Limitations to consider

  • The college application process is designed for traditional students — translating a roadschooling education requires extra work
  • Some teens may lack specific institutional experiences that traditional students take for granted (class schedules, group projects with assigned partners, standardized grading systems)
  • Leaving the travel lifestyle can trigger identity questions — 'Who am I when I'm not traveling?'
  • Financial preparation for independence may lag if the teen hasn't had consistent earning opportunities

Frequently asked questions

How do colleges view roadschooled applicants?

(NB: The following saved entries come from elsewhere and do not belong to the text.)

-- ==== Sys2Proof/Tests/Slice0.lean ====
section
/-! SUPPORT. Tests: expected values come from spec/95_test_vectors.md (named V, W, A, P there), spec/30_encoding.md
and hand calculation from the rules. Then the witnesses: for every statement with hypotheses, a state and operands
that meet them all, clause by clause, at boundary values. -/

namespace Sys2Proof.Tests

open Sys2Proof.Machine Sys2Proof.Claim

/-! ## Helpers -/

/-- A running decoder in front of a later opcode: stream, offset of its tag, output so far, capacity. -/
def running (lv2 : Bool) (stream : List Byte) (ip : Nat) (out : List Byte) (cap : Nat) : State :=
  { State.reset with
    st := .busy, lv2 := lv2, inLen := toWord stream.length, outCap := toWord cap, inBuf := storeBytes [] 0 stream,
    ip := toWord ip, op := toWord out.length, outBuf := storeBytes [] 0 out, outExtent := out.length }

/-- A decoder right after `DEC_START`. -/
def started (stream : List Byte) (cap : Nat) : State :=
  { running false stream 0 [] cap with first := true }

/-- A state with one host operation, or another turn, to come. -/
def withTurn (e : Input) (s : State) : State := { s with inputs := [e] }

/-- What a field is after an answer. -/
def field {α : Type} (f : State → α) : Result → Option α
  | .next t => some (f t)
  | .fault _ => none
  | .refused _ => none

/-- The bytes of `OUT` that a state lists. -/
def outBytes (t : State) : List Byte := t.outBuf.map Prod.snd

/-- The end of a run as a table row of spec/95_test_vectors.md. -/
def endOf (t : State) : DecState × ErrCode × Word × Word × Word := (t.st, t.errCode, t.errIp, t.errOp, t.outLen)

/-! ## Well-formedness: one ill-formed term for each check -/

theorem test_wf_refuses_marker_2 : (Instr.hdr 2 [1]).wf = false := by decide
theorem test_wf_refuses_hdr_without_bytes : (Instr.hdr 0 []).wf = false := by decide
theorem test_wf_refuses_lit_without_bytes : (Instr.lit []).wf = false := by decide
theorem test_wf_refuses_lit_of_33_bytes : (Instr.lit (List.replicate 33 0)).wf = false := by decide
theorem test_wf_refuses_m1s_field_0 : (Instr.m1s 0 1 2).wf = false := by decide
theorem test_wf_refuses_m1s_field_7 : (Instr.m1s 7 1 2).wf = false := by decide
theorem test_wf_refuses_m2ns_field_7 : (Instr.m2ns 7 1 2).wf = false := by decide
theorem test_wf_refuses_m2ns_far_mark : (Instr.m2ns 1 31 255).wf = false := by decide
theorem test_wf_refuses_m2nl_far_mark : (Instr.m2nl 31 0 0 255).wf = false := by decide
theorem test_wf_refuses_m2nl_last_255 : (Instr.m2nl 1 0 255 0).wf = false := by decide
theorem test_wf_refuses_m2fs_field_0 : (Instr.m2fs 0 1 2).wf = false := by decide
theorem test_wf_refuses_m2fl_last_255 : (Instr.m2fl 3 255 1 2).wf = false := by decide
theorem test_wf_takes_lit_of_32_bytes : (Instr.lit (List.replicate 32 0)).wf = true := by decide
theorem test_fits_no_hdr_later : (Instr.hdr 0 [1]).fits .level1 = false := by decide

/-! ## Decoding: words written out from the formats of R62 and R64 -/

theorem test_decode_hdr : decode .first [0b00100001, 0x61, 0x62, 9] = .instr (.hdr 1 [0x61, 0x62]) [9] := by decide
theorem test_decode_lit : decode .level2 [0b00000000, 0x78, 9] = .instr (.lit [0x78]) [9] := by decide
theorem test_decode_m1s : decode .level1 [0b00111111, 0xFF] = .instr (.m1s 1 31 255) [] := by decide
theorem test_decode_m1l : decode .level1 [0b11100010, 0xFF, 7, 9] = .instr (.m1l 2 255 7) [9] := by decide
theorem test_decode_m2ns : decode .level2 [0b11000000, 0] = .instr (.m2ns 6 0 0) [] := by decide
theorem test_decode_m2nl : decode .level2 [0b11100011, 255, 0, 4, 9] = .instr (.m2nl 3 1 0 4) [9] := by decide
theorem test_decode_m2fs : decode .level2 [0b00111111, 255, 0xFF, 0xFE] = .instr (.m2fs 1 0xFF 0xFE) [] := by decide
theorem test_decode_m2fl : decode .level2 [0b11111111, 5, 255, 1, 0] = .instr (.m2fl 0 5 1 0) [] := by decide
theorem test_decode_adl_load : decodeHost (.writeReg .adlSum 0xAAAAAAAA0AD20263) = some (.adlLoad 0x0AD20263) := by
  decide
theorem test_decode_adl_push : decodeHost (.writeReg .adlData 0x1FF) = some (.adlPush 0xFF) := by decide
theorem test_decode_adl_read : decodeHost (.readReg .adlSum) = some .adlRead := by decide
theorem test_decode_dec_start : decodeHost (.writeReg .decCmd 3) = some .decStart := by decide
theorem test_decode_start_needs_bit_0 : decodeHost (.writeReg .decCmd 2) = none := by decide

theorem test_decode_rejects_nothing : decode .level1 [] = .reject .noTag := by decide
theorem test_decode_rejects_marker : decode .first [0x40, 0x61] = .reject (.illegalLevel 2) := by decide
theorem test_decode_rejects_cut_length_run : decode .level2 [0xE0, 255, 255] = .reject (.truncated none) := by decide
theorem test_decode_rejects_cut_first : decode .first [0x20] = .reject (.truncated (some 1)) := by decide

theorem test_table_word_m2fs : decodeTableWord 32 0x0000FF3F = some (.m2fs 1 0 0) := by decide
theorem test_table_word_lit : decodeTableWord 8 0x01 = some (.lit [0, 0]) := by decide
theorem test_fetched_word_runs :
    field State.op (step (State.withFetchWord { State.reset with outCap := 2 } 8 0x01)) = some 2 := by decide

/-! ## One step each (spec/95_test_vectors.md) -/

/-- W1, first step. -/
theorem test_hdr_level_2 :
    field (fun t => (t.lv2, t.first, outBytes t)) (exec (.hdr 1 [0x78]) (started [0x20, 0x78] 1)) =
      some (true, false, [0x78]) := by decide

/-- V8: `FIRST` stays 1. -/
theorem test_hdr_illegal_level :
    field (fun t => (endOf t, t.first)) (step (started [0x40, 0x61] 64)) =
      some ((.error, .level, 0, 0, 0), true) := by decide

/-- V6, second step. -/
theorem test_lit_second :
    field (fun t => (endOf t, outBytes t)) (step (running false [0x00, 0x61, 0x01, 0x62, 0x63] 2 [0x61] 64)) =
      some ((.done, .none, 0, 0, 3), [0x61, 0x62, 0x63]) := by decide

/-- P3 at offset 48 with one byte of capacity too few. -/
theorem test_lit_overflow :
    field endOf (step (running false [0x02, 1, 2, 3, 0x00, 0x5A] 4 [1, 2, 3] 3)) =
      some (.error, .outOverflow, 4, 3, 0) := by decide

/-- V11: overlapping copy, and the stop rule. -/
theorem test_m1s_overlaps :
    field (fun t => (endOf t, outBytes t)) (step (running false [0x01, 0x61, 0x62, 0xC0, 0x01] 3 [0x61, 0x62] 64)) =
      some ((.done, .none, 0, 0, 10), [0x61, 0x62, 0x61, 0x62, 0x61, 0x62, 0x61, 0x62, 0x61, 0x62]) := by decide

/-- V23: in level 1 `3F FF` is no far marker. -/
theorem test_m1s_distance_8192 :
    field endOf (step (running false [0x00, 0x61, 0x3F, 0xFF] 2 [0x61] 64)) = some (.error, .badRef, 2, 1, 0) := by
  decide

/-- V18: a capacity that is just enough. -/
theorem test_m1l_fits :
    field (fun t => (endOf t, t.ip)) (step (running false [0x00, 0x61, 0xE0, 0x0B, 0x00] 2 [0x61] 21)) =
      some ((.done, .none, 0, 0, 21), 5) := by decide

/-- V21: a missing operand outranks a full buffer (R213). -/
theorem test_m1l_underrun_first :
    field endOf (step (running false [0x00, 0x61, 0xE0, 0x0B] 2 [0x61] 1)) = some (.error, .inUnderrun, 2, 1, 0) := by
  decide

/-- W3. -/
theorem test_m2ns_copies :
    field outBytes (step (running true [0x22, 0x61, 0x62, 0x63, 0x80, 0x02] 4 [0x61, 0x62, 0x63] 64)) =
      some [0x61, 0x62, 0x63, 0x61, 0x62, 0x63, 0x61, 0x62, 0x63] := by decide

/-- W6: one continuation byte, length 264 (validate only, so that nothing is copied). -/
theorem test_m2nl_length_264 :
    field (fun t => (endOf t, outBytes t))
        (step { running true [0x20, 0x61, 0xE0, 0xFF, 0x00, 0x00] 2 [0x61] 265 with mode := true }) =
      some ((.done, .none, 0, 0, 265), [0x61]) := by decide

/-- W10. -/
theorem test_m2fs_bad_ref :
    field endOf (step (running true [0x20, 0x61, 0x3F, 0xFF, 0, 0] 2 [0x61] 100000)) =
      some (.error, .badRef, 2, 1, 0) := by decide

/-- P3 at offset 38: the source is 8192 before `OP`; a validate-only state stands for the 8192 bytes of output. -/
theorem test_m2fs_reaches_8192 :
    field (fun t => (t.op, t.ip))
        (step { running true [0x3F, 0xFF, 0, 0, 0, 0x5A] 0 [] 8496 with op := 8192, mode := true }) =
      some (8195, 4) := by decide

/-- W14: all bytes are consumed before the reference is checked. -/
theorem test_m2fl_bad_ref :
    field endOf (step (running true [0x20, 0x61, 0xFF, 0xFF, 0, 0xFF, 0, 0] 2 [0x61] 100000)) =
      some (.error, .badRef, 2, 1, 0) := by decide

/-- P3 at offset 42. -/
theorem test_m2fl_length_300 :
    field (fun t => (t.op, t.ip))
        (step { running true [0xFF, 0xFF, 0x24, 0xFF, 0, 3, 0, 0x5A] 0 [] 8496 with op := 8195, mode := true }) =
      some (8495, 6) := by decide

/-- R92: neither half is reduced. -/
theorem test_adl_load_raw :
    field (fun t => (t.s1, t.s2)) (exec (.adlLoad 0xFFF0FFF1) State.reset) = some (0xFFF1, 0xFFF0) := by decide

/-- A19: both sums wrap. -/
theorem test_adl_push_wraps :
    field (fun t => (t.s1, t.s2)) (exec (.adlPush 0xFF) { State.reset with s1 := 0xFFF0, s2 := 0xFFF0 }) =
      some (0xFE, 0xFD) := by decide

/-- A1. -/
theorem test_adl_read_after_reset : field State.hostRd (exec .adlRead State.reset) = some 1 := by decide

/-- V24: one trailing byte is ignored. -/
theorem test_stop_rule_ignores_one_byte :
    field (fun t => (endOf t, t.ip)) (step (started [0x00, 0x61, 0x05] 64)) = some ((.done, .none, 0, 0, 1), 2) := by
  decide

/-- R111: an empty stream ends at once. The parameters are not known, so the clause is taken from `startRun`. -/
theorem test_dec_start_on_nothing :
    (startRun ⟨1, 0, true⟩ State.reset).st = .done ∧ (startRun ⟨1, 0, true⟩ State.reset).first = true := by decide

/-- R111, R214. -/
theorem test_dec_start_over_the_buffer :
    (startRun ⟨4, 4, true⟩ { State.reset with inLen := 5 }).errCode = .param := by decide

/-! ## Witnesses: states and operands that meet the hypotheses of the statements, at boundary values -/

/-- The conditions of the clauses of `matchRule`, in its order. -/
def completes (n len dist : Nat) (s : State) : Bool :=
  s.ip.toNat + 1 + n ≤ s.inLen.toNat && s.op.toNat + len ≤ s.outCap.toNat && dist ≤ s.op.toNat
def underruns (n : Nat) (s : State) : Bool := s.inLen.toNat < s.ip.toNat + 1 + n
def overflows (n len : Nat) (s : State) : Bool :=
  s.ip.toNat + 1 + n ≤ s.inLen.toNat && s.outCap.toNat < s.op.toNat + len
def badRefs (n len dist : Nat) (s : State) : Bool :=
  s.ip.toNat + 1 + n ≤ s.inLen.toNat && s.op.toNat + len ≤ s.outCap.toNat && s.op.toNat < dist

/-- A state where `n` operand bytes, `cap` bytes of capacity and `op` bytes of output are exactly what there is. -/
def exactly (n cap op : Nat) : State :=
  { State.reset with st := .busy, ip := 3, inLen := toWord (4 + n), outCap := toWord cap, op := toWord op }

/-- All four clauses are met, each with not a byte to spare. -/
def meetsMatchRule (n len dist : Nat) : Bool :=
  completes n len dist (exactly n (dist + len) dist) && underruns (n + 1) (exactly n (dist + len) dist) &&
    overflows n len (exactly n (dist + len - 1) dist) && badRefs n len dist (exactly n (dist + len) (dist - 1))

theorem witness_M1sCopiesOrRaises :
    meetsMatchRule 1 ((1 : BitVec 3).toNat + 2) ((0 : BitVec 5).toNat * 256 + (0 : Byte).toNat + 1) = true ∧
    meetsMatchRule 1 ((6 : BitVec 3).toNat + 2) ((31 : BitVec 5).toNat * 256 + (255 : Byte).toNat + 1) = true := by
  decide
theorem witness_M1lCopiesOrRaises :
    meetsMatchRule 2 ((255 : Byte).toNat + 9) ((31 : BitVec 5).toNat * 256 + (255 : Byte).toNat + 1) = true := by decide
theorem witness_M2nsCopiesOrRaises :
    meetsMatchRule 1 ((6 : BitVec 3).toNat + 2) ((31 : BitVec 5).toNat * 256 + (254 : Byte).toNat + 1) = true := by
  decide
theorem witness_M2nlCopiesOrRaises :
    meetsMatchRule (2 + 2) (255 * 2 + (254 : Byte).toNat + 9) ((0 : BitVec 5).toNat * 256 + (0 : Byte).toNat + 1) =
      true := by decide
theorem witness_M2fsCopiesOrRaises :
    meetsMatchRule 3 ((1 : BitVec 3).toNat + 2) ((255 : Byte).toNat * 256 + (255 : Byte).toNat + 8192) = true := by
  decide
theorem witness_M2flCopiesOrRaises :
    meetsMatchRule (1 + 4) (255 * 1 + (0 : Byte).toNat + 9) ((0 : Byte).toNat * 256 + (0 : Byte).toNat + 8192) =
      true := by decide

/-- The hypotheses of the encoding clauses, at the ends of the operands' ranges. -/
theorem witness_encoding_clauses :
    ((1 : BitVec 3) ≠ 0 ∧ (1 : BitVec 3) ≠ 7 ∧ (6 : BitVec 3) ≠ 0 ∧ (6 : BitVec 3) ≠ 7) ∧
    ¬ ((31 : BitVec 5) = 31 ∧ (254 : Byte) = 255) ∧ ¬ ((30 : BitVec 5) = 31 ∧ (255 : Byte) = 255) ∧
    (254 : Byte) ≠ 255 ∧ Dialect.level1 ≠ .first ∧ Dialect.level2 ≠ .first ∧
    (List.replicate 32 (0 : Byte)).length = (31 : BitVec 5).toNat + 1 ∧
    [(0 : Byte)].length = (0 : BitVec 5).toNat + 1 ∧ (3 : Word).toNat % 2 = 1 := by decide

theorem witness_LitCopiesItsBytesOrRaises :
    (∃ (lits : List Byte) (s : State), s.ip.toNat + 1 + lits.length = s.inLen.toNat ∧
      s.op.toNat + lits.length = s.outCap.toNat) ∧
    (∃ (lits : List Byte) (s : State), s.inLen.toNat + 1 = s.ip.toNat + 1 + lits.length) ∧
    (∃ (lits : List Byte) (s : State), s.ip.toNat + 1 + lits.length ≤ s.inLen.toNat ∧
      s.outCap.toNat + 1 = s.op.toNat + lits.length) :=
  ⟨⟨[1, 2], exactly 2 7 5, by decide⟩, ⟨[1, 2], exactly 1 7 5, by decide⟩, ⟨[1, 2], exactly 2 6 5, by decide⟩⟩

theorem witness_HdrSetsTheLevelThenRunsAsLit :
    ((1 : BitVec 3).toNat < 2 ∧ [(0x61 : Byte)].length = (0 : BitVec 5).toNat + 1) ∧
    (decMoves (started [0x5F, 0x61] 64) ∧ (started [0x5F, 0x61] 64).first = true ∧
      restOfStream (started [0x5F, 0x61] 64) = ((2 : BitVec 3) ++ (31 : BitVec 5) : Byte) :: [0x61]) ∧
    (2 : BitVec 3).toNat ≥ 2 ∧ (7 : BitVec 3).toNat ≥ 2 ∧ (0 : BitVec 3).toNat = 0 ∧ (1 : BitVec 3).toNat = 1 := by
  refine ⟨by decide, ⟨⟨rfl, rfl⟩, rfl, by decide⟩, by decide⟩

/-- V2. -/
theorem witness_HdrCompletes :
    (0 : BitVec 3).toNat < 2 ∧ (started [0x00, 0x61] 1).ip.toNat + 1 + [(0x61 : Byte)].length ≤
      (started [0x00, 0x61] 1).inLen.toNat ∧
    (started [0x00, 0x61] 1).op.toNat + [(0x61 : Byte)].length ≤ (started [0x00, 0x61] 1).outCap.toNat := by decide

Most colleges are increasingly welcoming of alternatively educated students. Admissions officers are trained to evaluate homeschool transcripts, and many specifically value the independence, maturity, and unique perspectives that homeschooled students bring. What matters: a clear, credible transcript; standardized test scores that validate the transcript's grades; a compelling personal statement (where roadschooled students typically shine); strong letters of recommendation from adults outside the family; and demonstrated depth of interest. Some colleges have specific homeschool admissions officers. Contact them early in the process — they can tell you exactly what they need.

What if my teen doesn't want to go to college?

College isn't the only path, and a roadschooled teen may be better positioned than most for alternatives. Trade programs value maturity and real-world experience. Entrepreneurship draws on the problem-solving and adaptability that roadschooling develops. Gap year programs (domestic service corps, international programs, farm stays) are natural extensions of the travel lifestyle. Military service is an option for those interested. And simply working — gaining experience, saving money, figuring out what they want — is a perfectly valid choice at 18. The skills your teen has developed through roadschooling (self-direction, adaptability, communication, practical problem-solving) are valuable in every path, not just the college path.

How do I help my teen prepare for living in one place?

Start with extended stays before the full transition. Three months in a college town, a city they're interested in, or near extended family gives them a taste of stability. Practice the routines of settled life: grocery shopping for a fixed kitchen, maintaining a living space, developing a local social network, finding a doctor and dentist, setting up utilities and accounts. Talk openly about what they'll miss and what they're looking forward to. Some roadschooled teens adjust to stability effortlessly; others experience a real grief period. Both are normal. The adjustment usually takes a semester, and most roadschooled young adults report that the adaptability they developed on the road makes the transition easier, not harder.